Appellant also asserts his 6th and 14th Amendment rights to due process of law and his 8th amendment right to avoid cruel and unusual punishment have been violated by the juvenile court's order. Any allegation on appeal of due process and due course of law violations as well as cruel and unusual punishment violations of M.L.C.'s constitutional rights were waived when he failed to assert them in the juvenile court. See Curry v. State, 910 S.W.2d 490, 496 (Tex. Crim. App. 1995 (en banc) (finding due process and due course of law complaints are not preserved for review absent timely, specific objection); Mercado v. State, 718 S.W.2d 291, 296 (Tex. Crim. App. 1986) (freedom from cruel and unusual punishment waived by non-preservation in the trial court). See Edgar v. State, Nos. 07-18-00327-CR, 07-18-00328-CR, 07-18-00329-CR, 2020 Tex.App. LEXIS 687, at *4-5 (Tex. App.-Amarillo Jan. 24, 2020, no pet.) (due process arguments are waived if not raised in trial court); Burrrell v. State, No. 07-18-00351-CR, 2019 Tex.App. LEXIS 3816, at *5 (Tex. App.-Amarillo May 9, 2019, pet. denied) ("A complaint that punishment is cruel and unusual must be preserved for review).
Conclusion
We affirm the order of the juvenile court waiving jurisdiction and transferring Appellant to criminal district court.
CONCURRING OPINION
Brian Quinn Chief Justice
I concur in the opinion and judgment of the majority but write separately to further explain my reason for doing so. It pertains to the recantation. No doubt, convictions may be based on recanted testimony. See, e.g., Hughes v. State, No. 07-22-00298-CR, 2023 Tex.App. LEXIS 3848, at *2 (Tex. App.-Amarillo June 6, 2023, no pet. h.) (mem. op., not designated for publication) (observing that "a criminal conviction, which requires proof beyond a reasonable doubt, may rest on hearsay despite the lack of the complainant's testimony or even the complainant's recantation"); Jackson v. State, 110 S.W.3d 626, 631 (Tex. App.-Houston [14th Dist.] 2003, pet. ref'd) (same). Yet, authority assigns weight to the prosecutor's view about the need for additional evidence, such as that corroborating the initial accusation of guilt. See, e.g., In re E.B., No. 12-22-00162-CV, 2022 Tex.App. LEXIS 8508, at *12-13 (Tex. App.-Tyler Nov. 17, 2022, no pet.) (mem. op., not designated for publication); Collins v. State, 516 S.W.3d 504, 521 (Tex. App.- Beaumont 2017, pet. ref'd).
We observe, here, the State posited that, at the time of the recantation, it was unaware of the "extreme" and "relentless" pressure the family put on the original complaining witness to recant her accusation.

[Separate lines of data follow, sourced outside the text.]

theorem clusterInstr_keeps {s₀ s : State} {at_ : Site} {mask : BitVec 8} {i : Instr} {o : CluOp} (hs : Keeps s₀ s) : Keeps s₀ (clusterInstr at_ mask i o s) := by
  unfold clusterInstr
  with_reducible repeat' first | assumption | refine runInstr_keeps (fun _ _ _ => ?_) ?_ | refine issueClu_keeps ?_

theorem issueEncode_keeps {s₀ s : State} {at_ : Site} {mask : BitVec 8} {src : Nat} {dst : Loc} {q : EncodeReq} {j : Job} (hs : Keeps s₀ s) : KeepsI s₀ (issueEncode at_ mask src dst q j s) := by
  unfold issueEncode
  with_reducible repeat' first | assumption | (intro x; subst x) | lift_lets -underBinder | refine KeepsI.done ?_ | refine skipInstr_keeps ?_ | refine withScoreboard_keeps (fun _ _ _ => ?_) ?_ | refine startOp_keeps ?_ | refine onVerdict_keeps (fun _ _ => ?_) ?_ | refine markRegion_keeps ?_ | refine putObj_keeps ?_ | refine Keeps.ident ?_ | split

theorem issueDecode_keeps {s₀ s : State} {at_ : Site} {mask : BitVec 8} {src : Loc} {dst : Nat} {j : Job} (hs : Keeps s₀ s) : KeepsI s₀ (issueDecode at_ mask src dst j s) := by
  unfold issueDecode
  with_reducible repeat' first | assumption | (intro x; subst x) | lift_lets -underBinder | exact KeepsI.wait | refine KeepsI.done ?_ | refine putHandle_keeps ?_ | refine skipInstr_keeps ?_ | refine withScoreboard_keeps (fun _ _ _ => ?_) ?_ | refine startOp_keeps ?_ | refine claimTakes_keeps ?_ | refine onVerdict_keeps (fun _ _ => ?_) ?_ | refine Keeps.ident ?_ | split

theorem startColl_keeps {s₀ s : State} {at_ : Site} {j : Job} {c : Coll} {ds srcs : List Dest} {es : List SbEntry} (hs : Keeps s₀ s) : Keeps s₀ (startColl at_ j c ds srcs es s) := by
  unfold startColl
  with_reducible repeat' first | assumption | refine startOp_keeps ?_ | refine collControl_keeps ?_ | refine Keeps.upd ?_

theorem issueColl_keeps {s₀ s : State} {at_ : Site} {op : Nat} {src dst coll : Nat} {j : Job} (hs : Keeps s₀ s) : KeepsI s₀ (issueColl at_ op src dst coll j s) := by
  unfold issueColl
  with_reducible repeat' first | assumption | (intro x; subst x) | lift_lets -underBinder | refine KeepsI.done ?_ | refine skipInstr_keeps ?_ | refine refuseInstr_keeps ?_ | refine withScoreboard_keeps (fun _ _ _ => ?_) ?_ | refine onVerdict_keeps (fun _ _ => ?_) ?_ | refine collControl_keeps ?_ | refine noteWeight_keeps ?_ | refine startColl_keeps ?_ | refine Keeps.ident ?_ | split

theorem issueBarrier_keeps {s₀ s : State} {at_ : Site} {coll : Nat} {j : Job} (hs : Keeps s₀ s) : KeepsI s₀ (issueBarrier at_ coll j s) := by
  unfold issueBarrier
  with_reducible repeat' first | assumption | (intro x; subst x) | lift_lets -underBinder | refine KeepsI.done ?_ | refine skipInstr_keeps ?_ | refine withScoreboard_keeps (fun _ _ _ => ?_) ?_ | refine onVerdict_keeps (fun _ _ => ?_) ?_ | refine startColl_keeps ?_ | refine Keeps.ident ?_ | split

theorem updColl_keeps {s₀ s : State} {d : DieIx} {id : Nat} {f : Coll → Coll} (hs : Keeps s₀ s) : Keeps s₀ (updColl d id f s) := by
  unfold updColl
  with_reducible repeat' first | assumption | refine updOp_keeps ?_

theorem sendColl_keeps {s₀ s : State} {d : DieIx} {key : Nat} {c : Coll} {r w : Nat} (hs : Keeps s₀ s) : Keeps s₀ (sendColl d key c r w s) := by
  unfold sendColl
  with_reducible repeat' first | assumption | refine Keeps.ite ?_ ?_ | refine originate_keeps ?_ | refine Keeps.fold (fun _ _ _ => ?_) _ ?_

theorem collPeer_keeps {s₀ s : State} {d : DieIx} {o : Op} {c : Coll} {r : Nat} {b : List Byte} (hs : Keeps s₀ s) : Keeps s₀ (collPeer d o c r b s) := by
  unfold collPeer
  with_reducible repeat' first | assumption | refine failColl_keeps ?_ | refine updColl_keeps ?_ | refine sendColl_keeps ?_ | split

theorem degradedObject_keeps {s₀ s : State} {h : Header} {n : Nat} (hs : Keeps s₀ s) : KeepsP s₀ (degradedObject h n s) := by
  unfold degradedObject
  split
  rename_i e
  have h1 := freeBytes_keeps (n := n - 288) hs
  rw [e] at h1
  exact h1

theorem deliverColl_keeps {s₀ s : State} {d : DieIx} {o : Op} {c : Coll} (hs : Keeps s₀ s) : Keeps s₀ (deliverColl d o c s) := by
  unfold deliverColl
  with_reducible repeat' first | assumption | refine logJob_keeps ?_ | refine writeElems_keeps ?_ | refine degradedObject_keeps ?_ | split

theorem purgeColl_keeps {s₀ s : State} {d : DieIx} {c : Coll} (hs : Keeps s₀ s) : Keeps s₀ (purgeColl d c s) := by
  unfold purgeColl
  with_reducible repeat' first | assumption | refine Keeps.upd ?_

theorem updSession_keeps {s₀ s : State} {p : PartIx} {k : Nat} {f : Session → Session} (hs : Keeps s₀ s) : Keeps s₀ (updSession p k f s) := by
  unfold updSession
  with_reducible repeat' first | assumption | refine Keeps.updPart ?_

theorem putShare_keeps {s₀ s : State} {d : DieIx} {h : Nat} {hdr : Header} {xs : List Nat} (hs : Keeps s₀ s) : Keeps s₀ (putShare d h hdr xs s) := by
  unfold putShare
  with_reducible repeat' first | assumption | refine putHandle_keeps ?_

theorem putClear_keeps {s₀ s : State} {d : DieIx} {h : Nat} {xs : List Nat} (hs : Keeps s₀ s) : Keeps s₀ (putClear d h xs s) := by
  unfold putClear
  with_reducible repeat' first | assumption | refine putHandle_keeps ?_

theorem issueShr_keeps {s₀ s : State} {at_ : Site} {o : ShrOp} {late : Session → Nat → Verdict}
    {poisoned : Session → Nat → Nat → State → State} {go : Job → Session → Nat → Nat → List SbEntry → State → Issued} {j : Job}
    (hp : ∀ x a b t, Keeps s₀ t → Keeps s₀ (poisoned x a b t)) (hg : ∀ j x a b es t, Keeps s₀ t → KeepsI s₀ (go j x a b es t))
    (hs : Keeps s₀ s) : KeepsI s₀ (issueShr at_ o late poisoned go j s) := by
  unfold issueShr
  refine KeepsI.ite (KeepsI.done (onVerdict_keeps (fun _ h => h) hs)) (withScoreboard_keeps (fun es t ht => ?_) hs)
  refine KeepsI.ite (KeepsI.done (onVerdict_keeps (fun _ h => h) ?_)) (KeepsI.ite (KeepsI.done (onVerdict_keeps (fun _ h => h) ht)) ?_)
  · split
    · exact hp _ _ _ _ ht
    · exact ht
  · split
    · exact ht
    · exact KeepsI.ite (KeepsI.done (onVerdict_keeps (fun _ h => h) ht)) (hg _ _ _ _ _ _ ht)

theorem shrLocal_keeps {s₀ s : State} {at_ : Site} {i : Instr} {mask : BitVec 8} {shares clears : List Nat} {dst k : Nat} {f : State → Session → Nat → Nat → List Nat} (hs : Keeps s₀ s) : Keeps s₀ (shrLocal at_ i mask shares clears dst k f s) := by
  unfold shrLocal
  with_reducible repeat' first | assumption | refine KeepsI.done ?_ | refine runInstr_keeps (fun _ _ _ => ?_) ?_ | refine startOp_keeps ?_ | refine putShare_keeps ?_ | refine issueShr_keeps (fun _ _ _ _ _ => ?_) (fun _ _ _ _ _ _ _ => ?_) ?_

theorem shareSend_keeps {s₀ s : State} {d : DieIx} {x : Session} {i : Nat} {f : Nat → Nat → Output} (hs : Keeps s₀ s) : Keeps s₀ (shareSend d x i f s) := by
  unfold shareSend
  with_reducible repeat' first | assumption | refine emit_keeps ?_ | refine discard_keeps ?_ | split

theorem acceptMsg_keeps {s₀ s : State} {d : DieIx} {id : Nat} {m : ExMsg} {abort : Bool} (hs : Keeps s₀ s) : Keeps s₀ (acceptMsg d id m abort s) := by
  unfold acceptMsg
  with_reducible repeat' first | assumption | refine failOp_keeps ?_ | refine updOp_keeps ?_ | split

theorem startExch_keeps {s₀ s : State} {at_ : Site} {j : Job} {o : Op} {x : Exch} {ses : Session} {body : Nat → List Nat} {es : List SbEntry} (hs : Keeps s₀ s) : Keeps s₀ (startExch at_ j o x ses body es s) := by
  unfold startExch
  with_reducible repeat' first | assumption | refine startOp_keeps ?_ | refine updSession_keeps ?_ | refine shareSend_keeps ?_ | refine acceptMsg_keeps ?_ | refine Keeps.fold (fun _ _ _ => ?_) _ ?_

theorem abortExch_keeps {s₀ s : State} {at_ : Site} {j : Job} {dealSeq : Option Nat} {x : Session} {slot n : Nat} (hs : Keeps s₀ s) : Keeps s₀ (abortExch at_ j dealSeq x slot n s) := by
  unfold abortExch
  with_reducible repeat' first | assumption | refine Keeps.ite ?_ ?_ | refine logJob_keeps ?_ | refine updSession_keeps ?_ | refine shareSend_keeps ?_ | refine Keeps.fold (fun _ _ _ => ?_) _ ?_

theorem issueOpen_keeps {s₀ s : State} {at_ : Site} {mask : BitVec 8} {srcs : List Nat} {dst : Nat} {j : Job} (hs : Keeps s₀ s) : KeepsI s₀ (issueOpen at_ mask srcs dst j s) := by
  unfold issueOpen
  with_reducible repeat' first | assumption | refine KeepsI.done ?_ | refine KeepsI.ite ?_ ?_ | refine refuseInstr_keeps ?_ | refine issueShr_keeps (fun _ _ _ _ _ => ?_) (fun _ _ _ _ _ _ _ => ?_) ?_ | refine startExch_keeps ?_ | refine abortExch_keeps ?_

theorem issueBeaver_keeps {s₀ s : State} {at_ : Site} {mask : BitVec 8} {a b dst : Nat} {j : Job} (hs : Keeps s₀ s) : KeepsI s₀ (issueBeaver at_ mask a b dst j s) := by
  unfold issueBeaver
  with_reducible repeat' first | assumption | exact KeepsI.wait | refine KeepsI.done ?_ | refine KeepsI.ite ?_ ?_ | refine updSession_keeps ?_ | refine issueShr_keeps (fun _ _ _ _ _ => ?_) (fun _ _ _ _ _ _ _ => ?_) ?_ | refine startExch_keeps ?_ | refine abortExch_keeps ?_

theorem drawElems_keeps {s₀ s : State} {q n : Nat} (hs : Keeps s₀ s) : KeepsP s₀ (drawElems q n s) := by
  unfold drawElems
  with_reducible repeat' first | assumption | refine Keeps.upd ?_

theorem drawVecs_keeps {s₀ : State} {q n : Nat} : ∀ (k : Nat) {s : State}, Keeps s₀ s → KeepsP s₀ (drawVecs q n k s)
  | 0, _, h => h
  | k + 1, s, h => by
    have h1 : KeepsP s₀ (drawElems q n s) := drawElems_keeps h
    have h2 := drawVecs_keeps (q := q) (n := n) k h1
    exact h2

theorem issueSplit_keeps {s₀ s : State} {at_ : Site} {mask : BitVec 8} {slot n clear dst : Nat} {recv : List Nat} {j : Job} (hs : Keeps s₀ s) : KeepsI s₀ (issueSplit at_ mask slot n clear dst recv j s) := by
  unfold issueSplit
  with_reducible repeat' first | assumption | (intro x; subst x) | lift_lets -underBinder | refine KeepsI.done ?_ | refine withScoreboard_keeps (fun _ _ _ => ?_) ?_ | refine onVerdict_keeps (fun _ _ => ?_) ?_ | refine putShare_keeps ?_ | refine startExch_keeps ?_ | refine drawVecs_keeps _ ?_ | refine Keeps.ident ?_ | split

theorem deliverExch_keeps {s₀ s : State} {d : DieIx} {x : Exch} (hs : Keeps s₀ s) : Keeps s₀ (deliverExch d x s) := by
  unfold deliverExch
  with_reducible repeat' first | assumption | refine putShare_keeps ?_ | refine putClear_keeps ?_ | refine Keeps.fold (fun _ _ _ => ?_) _ ?_ | split

theorem dealRoom_keeps {s₀ s : State} {x : Session} {i : Nat} {m : DealMsg} (hs : Keeps s₀ s) : KeepsP s₀ (dealRoom x i m s) := by
  unfold dealRoom
  split
  · split
    · exact hs
    · exact hs
  · exact freeDraw_keeps hs

theorem sendDeal_keeps {s₀ s : State} {p : PartIx} {slot : Nat} {e : DieIx × Nat × DealMsg} (hs : Keeps s₀ s) :
    Keeps s₀ (sendDeal p slot e s) := by
  unfold sendDeal
  split
  · exact hs
  · have h := dealRoom_keeps (x := ‹Session›) (i := e.2.1) (m := e.2.2) hs
    exact Keeps.ite hs (Keeps.ite (shareSend_keeps (updSession_keeps h)) h)

theorem flushDeals_keeps {s₀ s : State} {p : PartIx} {slot : Nat} (hs : Keeps s₀ s) : Keeps s₀ (flushDeals p slot s) := by
  unfold flushDeals
  with_reducible repeat' first | assumption | refine sendDeal_keeps ?_ | refine Keeps.fold (fun _ _ _ => ?_) _ ?_ | split

theorem flushAllDeals_keeps {s₀ s : State}  (hs : Keeps s₀ s) : Keeps s₀ (flushAllDeals s) := by
  unfold flushAllDeals
  with_reducible repeat' first | assumption | refine flushDeals_keeps ?_ | refine Keeps.fold (fun _ _ _ => ?_) _ ?_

The record also supports the trial court's finding that, at the time of the recantation, the State did not have access to the complaining witness's counselor's records and testimony, which could have impacted the State's decision to move forward. So, while recanted accusations may be enough for the State to continue the prosecution, recantation certainly places the credibility of a youthful accuser in jeopardy. And, without indication that, at the time, other evidence corroborated her initial accusation or illustrated the reason for her recanting, a trial court could legitimately reject the proposition that the "case could reasonably have been dealt with when [appellant] was still a juvenile." Moore v. State, 532 S.W.3d 400, 405 (Tex. Crim. App. 2017) (op. on reh'g). Yet, I cannot but wonder whether the State having investigated a bit more and continued appellant's juvenile adjudication would have prevented a subsequent (and alleged) assault on an even younger sibling.